When she was going to bed that night she knelt down to say her prayers with a sadder heart than she had ever had before; she prayed for help and strength, and made a silent vow that she would work unceasingly and uncomplainingly, so that all might be as of old for Jerry when he should be well.

Nobly she kept her vow. Early and late she toiled, her only times of relaxation being those which she spent in the hospital watching by her husband’s bedside with her heart wrung by his piteous moans. He did not know her, and thus wrung her heart still more. To a loving wife there is scarcely anything so painful as the knowing that the man she loves - who is a part of herself - does not know her - that the twain which were one, are now but twain again.

She found it easy enough to get work at first, for some of the people living near knowing of her misfortune held out a helping hand. There was not much to gain, for the neighbourhood was a wretched one, but what little was came freely.

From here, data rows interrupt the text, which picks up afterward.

-- ==== Sys2Proof/Machine/Chain.lean ====
section
/-!
DEFINITION. Machine/Chain.lean: the run of one bundle through one chain (06 R132; 07 R143 to R152; 14 R291, R292). The meaning of
a single instruction is a parameter, so that Step.lean can pass it in.
-/

namespace Sys2Proof.Machine

/-- What a meaning answers. -/
abbrev Out := Host.Outcome State Fault Refusal

/-- The lanes of a bundle that have not left it. -/
def State.present (s : State) (lanes : List Lane) : List Lane :=
  lanes.filter fun l => !(s.issue.left.any fun p => p.1 == l.ref)

/-- A reason by which a lane is not ready (06 R131). -/
def Excuse.unready : Excuse → Bool
  | .notReady => true
  | .await _ => true
  | _ => false

/-- A lane stands at the LAUNCHW at which it waited before a save: the word's guard was true, and its operand is known (13 R279). -/
def Lane.again (l : Lane) (w : ChainWord) : Bool := l.pre.redo.isSome && l.pre.pc == w.pc

/-- Prepares the execution of one word: the lanes are split by the guard. -/
def State.openWord (s : State) (lanes : List Lane) (w : ChainWord) : State :=
  let here := s.present lanes
  let clean (l : Lane) : Bool := l.again w || !l.pre.predPsn w.guard
  let on (l : Lane) : Bool := l.again w || l.pre.pred w.guard
  { s with issue := { s.issue with here := w.pc, word := w.word,
                                   act := here.filter fun l => clean l && on l,
                                   off := here.filter fun l => clean l && !on l,
                                   bad := here.filter fun l => !clean l,
                                   full := lanes.filter fun l => on l && clean l } }

/-- A lane with a poisoned guard consumes it (07 R157), unless the word has raised a cause in every thread of the bundle, which
ranks first (13 R271). -/
def State.closeWord (s : State) : State := s.issue.bad.foldl (fun s l => s.excuse l (trap 0x11)) s

/-- Executes the words of a chain in order. -/
def runWords (ex : Instr → State → Out) (lanes : List Lane) : List ChainWord → State → Out
  | [], s => .next s
  | w :: ws, s =>
    match ex w.instr (s.openWord lanes w) with
    | .next s => runWords ex lanes ws s.closeWord
    | r => r

/-- The place of a lane's partner in protected mode (07 R142). -/
def partnerRef (r : Nat) : Nat := if refLane r % 2 = 0 then r + 4 else r - 4

/-- The comparison of next PCs in protected mode (07 R143): a pair whose next PCs differ traps on both lanes. -/
def State.comparePcs (s : State) (lanes : List Lane) : State :=
  (s.present lanes).foldl (fun s l =>
    if refKind l.ref = .lane ∧ s.isProtected l.ref
        ∧ (s.present lanes).any (fun k => k.ref == partnerRef l.ref)
        ∧ (s.thread l.ref).pc ≠ (s.thread (partnerRef l.ref)).pc ∧ refLane l.ref % 2 = 0 then
      let s := s.excuse l (trap 0x12)
      match lanes.find? fun k => k.ref == partnerRef l.ref with
      | some k => s.excuse k (trap 0x12)
      | none => s
    else s) s

/-- What the partner of a lane that has left the bundle leaves it with (07 R143: a pair issues as one unit). -/
def Excuse.shared : Excuse → Excuse
  | .await _ => .notReady
  | x => x

/-- In protected mode the partner of a lane that has left the bundle leaves it too. -/
def State.leavePairs (s : State) (lanes : List Lane) : State :=
  (s.present lanes).foldl (fun s l =>
    if refKind l.ref = .lane ∧ s.isProtected l.ref then
      match s.issue.left.find? fun p => p.1 == partnerRef l.ref with
      | some p => s.excuse l p.2.shared
      | none => s
    else s) s

/-- A lane that has found no free block (07 R155). -/
def Excuse.blocked : Excuse → Bool
  | .block _ => true
  | _ => false

/-- The lanes that a run of a chain starts without, after one that some lanes have left: a lane that found no free block is judged
again when another lane is new among those that left, since that one may have taken the block (16 R337). -/
def nextGone (gone left : List (Nat × Excuse)) : List (Nat × Excuse) :=
  let firm := left.filter fun p => !p.2.blocked
  if (gone.filter fun p => !p.2.blocked).length < firm.length then firm else left

/-- Executes a chain (07 R152): a lane that does not complete makes no effect for any word of it, so when lanes have left, the
chain is executed again without them. `n` bounds the repetitions by the lanes of the bundle.
DEDUCED, unsafe: notes/assumptions/20.md. -/
def runChain (ex : Instr → State → Out) (lanes : List Lane) (ws : List ChainWord) (start : State) :
    Nat → List (Nat × Excuse) → Out
  | 0, _ => .next start
  | n + 1, gone =>
    let s := lanes.foldl (fun s l =>
      match gone.find? fun p => p.1 == l.ref with
      | some p => s.excuse l p.2
      | none => s) start
    match runWords ex lanes ws s with
    | .next t =>
      let t := (t.leavePairs lanes).comparePcs lanes
      if t.issue.left.length ≤ gone.length then .next t
      else runChain ex lanes ws start n (nextGone gone t.issue.left)
    | r => r

/-- The groups that have a lane in a list of places: team and group. -/
def groupsOf (refs : List Nat) : List (Nat × Nat) :=
  ((refs.filter fun r => refKind r = .lane).map fun r => (refTeam r, refGrp r)).eraseDups

/-- A group is converged and has all its live threads in the bundle (07 R148). -/
def State.groupWhole (s : State) (u g : Nat) : Bool :=
  ((aget noTeam s.issue.teams u).groups.getD g noGroup).conv && (s.liveRefs u g).all fun r => s.issue.all.contains r

/-- Every group of the bundle is whole. -/
def State.groupsWhole (s : State) : Bool := (groupsOf s.issue.all).all fun p => s.groupWhole p.1 p.2

/-- A group-collective instruction: ILLEGAL_CONVERGENCE in every thread of a bundle whose groups are not whole. -/
def collectiveGate (k : State → State) (s : State) : State := if s.groupsWhole then k s else s.excuseBundle (trap 0x02)

/-- The converged bit of a group is cleared when its live threads do not stand at one PC (07 R144). -/
def State.checkConverged (s : State) (u g : Nat) : State :=
  let live := s.liveRefs u g
  if live.all fun r => (s.thread r).pc = (s.thread (live.headD 0)).pc then s
  else s.modTeam u fun t => t.modGroup g fun x => { x with conv := false }

/-- Whether a thread waits at a rendezvous (07 R145, R146). -/
def Thread.meeting (t : Thread) : Bool :=
  match t.park with
  | .meet _ => true
  | _ => false

/-- An operation that an instruction of a group's waiting thread started, and whose translations and fault checks are not complete
(07 R146). -/
def Op.unchecked (o : Op) (u g : Nat) : Bool :=
  match o with
  | .tile o => (o.team == u && o.grp == g) || o.lanes.any fun r => refTeam r == u && refGrp r == g
  | .copy o => o.lanes.any fun r => refTeam r == u && refGrp r == g
  | .coll o => o.refs.any fun r => refTeam r == u && refGrp r == g
  | _ => false

/-- A rendezvous of a group (07 R145 to R147): when every live thread waits, all leave together if they wait at one
instruction, and otherwise each traps ILLEGAL_CONVERGENCE. CONV also waits until no earlier instruction of the group can fault. -/
def State.rendezvous (s : State) (u g : Nat) : State :=
  let live := s.liveRefs u g
  if live.isEmpty ∨ !(live.all fun r => (s.thread r).meeting) then s
  else
    let h := s.thread (live.headD 0)
    if live.all fun r => (s.thread r).pc = h.pc ∧ (s.thread r).park = h.park then
      if h.park = .meet true ∧ s.ops.any fun p => p.2.unchecked u g then s
      else
        let s := live.foldl (fun s r => s.modThread r fun t => { t with park := .none, pc := nextSlot t.pc }) s
        s.modTeam u fun t => t.modGroup g fun x => { x with conv := true }
    else live.foldl (fun s r =>
      let t := s.thread r
      s.takeTrap r { t with park := .none } t.pc 0x02 0 0) s

/-- Counts an issued bundle of a context on a core, and the window in which the core issues (01 R28). -/
def State.countBundle (s : State) (core ctx : Nat) : State :=
  let b := aget (0, 0) s.wear.busy core
  let b := if b.2 = 0 ∨ b.1 ≠ s.cyc then (s.cyc, b.2 + 1) else b
  { s with wear := { s.wear with issued := amod 0 s.wear.issued (core * 256 + ctx) (· + 1), busy := aset s.wear.busy core b } }

/-- Some lane of the bundle was ready, so that its chain issued (06 R131, R132). -/
def Issue.issued (i : Issue) : Bool := i.all.any fun r => !(i.left.any fun p => p.1 == r && p.2.unready)

/-- The triggers of rollbacks come first (13 R281), then events, then what was to be done before. -/
def State.prependAfterTriggers (s : State) (es : List Event) : State :=
  { s with agenda := (s.agenda.filter fun e => e.op == .rollback) ++ es ++ s.agenda.filter fun e => e.op != .rollback }

/-- The end of a chain: the events that its lanes caused are released, convergence and rendezvous are
judged, and a bundle that has issued is counted for wear (01 R28), one of an access-processor program too.
DEDUCED, unsafe: notes/assumptions/77.md. -/
def State.finish (s : State) (lanes : List Lane) : State :=
  let s := s.prependAfterTriggers (s.issue.out.map (·.2))
  let s := (s.present lanes).foldl (fun s l => if refKind l.ref = .ap then s.apRetire (refTeam l.ref) else s) s
  let s := (groupsOf s.issue.all).foldl (fun s p => (s.checkConverged p.1 p.2).rendezvous p.1 p.2) s
  let s := match s.issue.all with
    | r :: _ =>
      if s.issue.uncounted ∨ !s.issue.issued ∨ refKind r = RefKind.steward then s
      else s.countBundle (s.coreOf r) (s.ctxOf r)
    | [] => s
  { s with issue := {} }

/-- The address after a chain. -/
def afterChain (ws : List ChainWord) (pc : BitVec 57) : BitVec 57 := nextSlot ((ws.map (·.pc)).getLastD pc)

/-- A thread can be taken into a bundle: live, not parked, its team not stopped. -/
def State.issuable (s : State) (r : Nat) : Bool :=
  ahas s.threads r && !(s.thread r).exited && (s.thread r).park == .none
    && (refKind r == RefKind.steward || (s.team (refTeam r)).issues)

/-- The lanes of a bundle: those of its threads that can still be taken and stand at its PC (06 R132). -/
def State.lanesOf (s : State) (b : Bundle) : List Lane :=
  (b.refs.filter fun r => s.issuable r && (s.thread r).pc == b.pc).map fun r => { ref := r, pre := s.thread r }

/-- The state in which the words of a chain execute: the lanes' PCs at the address after the chain, their wait counts at 0
(06 R131), and a group whose live threads are not all in the bundle no longer converged (07 R144). -/
def State.openChain (s : State) (lanes : List Lane) (c : Chain) (ws : List ChainWord) (pc : BitVec 57) : State :=
  let refs := lanes.map fun l => l.ref
  let s := { s with issue := { s.issue with fla := c.fla, flb := c.flb } }
  let s := lanes.foldl (fun s l => s.setThread l.ref { l.pre with pc := afterChain ws pc, entered := false,
                                                                   page := packetOf pc, wait := 0, late := s.issue.cycle,
                                                                   replay := false, redo := none }) s
  (groupsOf refs).foldl (fun s p =>
    if (s.liveRefs p.1 p.2).all fun r => refs.contains r then s
    else s.modTeam p.1 fun t => t.modGroup p.2 fun x => { x with conv := false }) s

/-- The lanes that a test makes wait leave the bundle. -/
def State.dropIf (s : State) (lanes : List Lane) (waits : Lane → Bool) : State :=
  lanes.foldl (fun s l => if waits l then s.excuse l .notReady else s) s

/-- A team as what issues in a cycle sees it: a write of its presence registers in that cycle is not seen yet (12 R257). -/
def Team.seenAt (t : Team) (now : Nat) : Team :=
  match t.zold with
  | some x => if x.1 = now then { t with z := x.2 } else t
  | none => t

/-- What the threads of a bundle are allotted. -/
def State.allotOf (s : State) (lanes : List Lane) : Allot :=
  let r := match lanes with
    | l :: _ => l.ref
    | [] => 0
  let t := s.team (refTeam r)
  { bars := t.nbars, accs := t.accs, protect := s.isProtected r,
    ms := (lanes.map fun l => ((s.team (refTeam l.ref)).groupOf l.ref).m).eraseDups }

/-- One try of a bundle (06 R132), before what follows the end of its chain: the chain at its threads' PC is fetched; the lanes that
wait for their clause do not issue it (14 R288); it is checked, and executes in the lanes that wait for no flag (R289); with the
lanes that took part, and whether some waited before the chain.
DEDUCED, safe: notes/assumptions/18.md. -/
def tryBundle (ex : Instr → State → Out) (b : Bundle) (s : State) : Out × List Lane × Bool :=
  match s.lanesOf b with
  | [] => (.next s, [], false)
  | l0 :: ls =>
    let lanes := l0 :: ls
    let s := { s with issue := { act := lanes, all := lanes.map fun (l : Lane) => l.ref, first := s.nextId,
                                 teams := amap s.teams fun _ t => t.seenAt (s.cyc + b.cycle), cycle := b.cycle, pc := b.pc, here := b.pc } }
    match s.fetchChain l0.ref b.pc with
    | (.error x, s) => (.next (s.excuseAll fun _ => x), lanes, false)
    | (.ok c, s) =>
      let s := s.dropIf lanes fun l => clauseWaits l.pre c.hdr
      let late := !s.issue.left.isEmpty
      match checkChain (refKind l0.ref) (s.allotOf lanes) c with
      | .error x => (.next (s.excuseAll fun _ => x), lanes, late)
      | .ok ws =>
        let s := s.dropIf (s.present lanes) fun l => flagWaits l.pre c ws
        let waited := !s.issue.left.isEmpty
        let lanes := s.present lanes
        let s := { s with issue := { s.issue with left := [], all := lanes.map fun (l : Lane) => l.ref } }
        (runChain ex lanes ws (s.openChain lanes c ws b.pc) 68 [], lanes, waited)

/-- The run of one bundle. -/
def runBundle (ex : Instr → State → Out) (b : Bundle) (s : State) : Out :=
  match tryBundle ex b s with
  | (.next s, lanes, _) => .next (s.finish lanes)
  | (r, _, _) => r

/-- Whether threads that would issue together are ready (06 R131), as a try shows it; and the events that bring the words that
they wait for. The try itself has no effect.
DEDUCED, safe: notes/assumptions/18.md. -/
def State.probe (s : State) (ex : Instr → State → Out) (refs : List Nat) : Bool × List Event :=
  match tryBundle ex { cycle := 0, pc := (s.thread (refs.headD 0)).pc, refs := refs } s with
  | (.next t, _, waited) =>
    (!waited && !(t.issue.left.any fun p => p.2.unready), t.issue.left.filterMap fun p => match p.2 with
      | .await e => some e
      | _ => none)
  | _ => (true, [])

end Sys2Proof.Machine
end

It is amongst the very poor that true generosity is found. The rich man pours his gifts, large to magnificence it may be, into the treasury, but he gives them from his superfluity: it is not often that he has to deny himself in order to be even lavish. But the mite of the widow comes out of her distress, and is valued accordingly. It would give many a wholesome lesson to even the truly charitable rich to see and know the good deeds which are done by their poorer brethren. It is only amongst the poor that charity will tolerate equality - nay, where is accorded the dignity which is the birthright of misfortune.

Katey got some little help from Dublin from Mrs O’Sullivan, who, however, was unable to do much for her on account of the absconding of a solicitor to whom she had intrusted all her little savings.

After a little while the work began to fall away; and do what she would poor Katey found it hard to keep the wolf from the door. She was up before daylight and into the market to buy vegetables which she then sold from house to house; she went charring; she tried needlework. Everything by which an honest penny could be turned she tried, and found no degradation in any employment no matter how lowly.

At last the constant working and watching tended, together with her anxiety, to make her so weak that she could hardly work. Jerry was still dangerously ill. He had by this time regained his consciousness, and she had the pleasure each day of hearing his voice speaking sweet words to her. But he was still wretchedly helpless, and she knew that it would be many a long day before he had regained his old vigour. She did not let him know of her work, but managed to let him believe that the help which she was getting from his mother was sufficient to keep her and the children from want.

When her strength began to go, many articles which could be dispensed with had to go too. Katey’s first visit to a pawn-office was a bitter experience. She was afraid and ashamed to go alone, and got her landlady, from whom she borrowed a thick veil, to go with her. She bore the ordeal well enough, but when she came home she burst out crying, and took her children on her lap and wept over them and clasped them convulsively to her arms.

Her first visit was not her last; and by the time that Jerry was discharged from hospital their lodging, now reduced to a single room, was denuded of all the articles of luxury which had once been Katey’s pride, and even of those articles of utility which were not necessary.